◆ Record excerpts
*** Block opens ***
-- ==== Sys2Proof/Laws/Generator.lean ====
section
/-! SUPPORT. The run of the generator: the LFSR value after rounds, and the constants by the value they start from
(rules R64, R65). -/

namespace Sys2Proof.Machine

theorem lfsrAdvance_add (m n : Nat) (l : BitVec 8) : lfsrAdvance (m + n) l = lfsrAdvance n (lfsrAdvance m l) := by
  induction m generalizing l with
  | zero => simp [lfsrAdvance]
  | succ m ih => rw [Nat.succ_add]; exact ih _

/-- An extraction takes exactly seven LFSR steps (rule R64). -/
theorem rcExtract_lfsr (l : BitVec 8) : (rcExtract l).2 = lfsrAdvance rcBits l := rfl

theorem lfsrAdvance_succ_round (n : Nat) (l : BitVec 8) :
    lfsrAdvance (rcBits * (n + 1)) l = lfsrAdvance rcBits (lfsrAdvance (rcBits * n) l) := by
  rw [Nat.mul_succ, lfsrAdvance_add]

/-- The LFSR after the constant of round `r`: `7*(r+1)` steps from the seed (rule R65). -/
theorem rcRun_lfsr (r : Nat) : (rcRun r).2 = lfsrAdvance (rcBits * (r + 1)) lfsrSeed := by
  induction r with
  | zero => rfl
  | succ r ih => rw [rcRun, rcExtract_lfsr, ih, ← lfsrAdvance_succ_round]

/-- `rc(r)` is the extraction from the LFSR after `7*r` steps (rule R65). -/
theorem rcOf_eq_extract (r : Nat) : rcOf r = (rcExtract (lfsrAdvance (rcBits * r) lfsrSeed)).1 := by
  cases r with
  | zero => rfl
  | succ r => rw [rcOf, rcRun, rcRun_lfsr]

end Sys2Proof.Machine
end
*** Block closes ***
◆ Exercise instructions
Return, exactly as written, only those lines that run from the one with "[rcOf, rcRun, rcRun_lfsr]" to the last line of the data, both of those lines included.

◆ Written solution
  | succ r => rw [rcOf, rcRun, rcRun_lfsr]

end Sys2Proof.Machine
end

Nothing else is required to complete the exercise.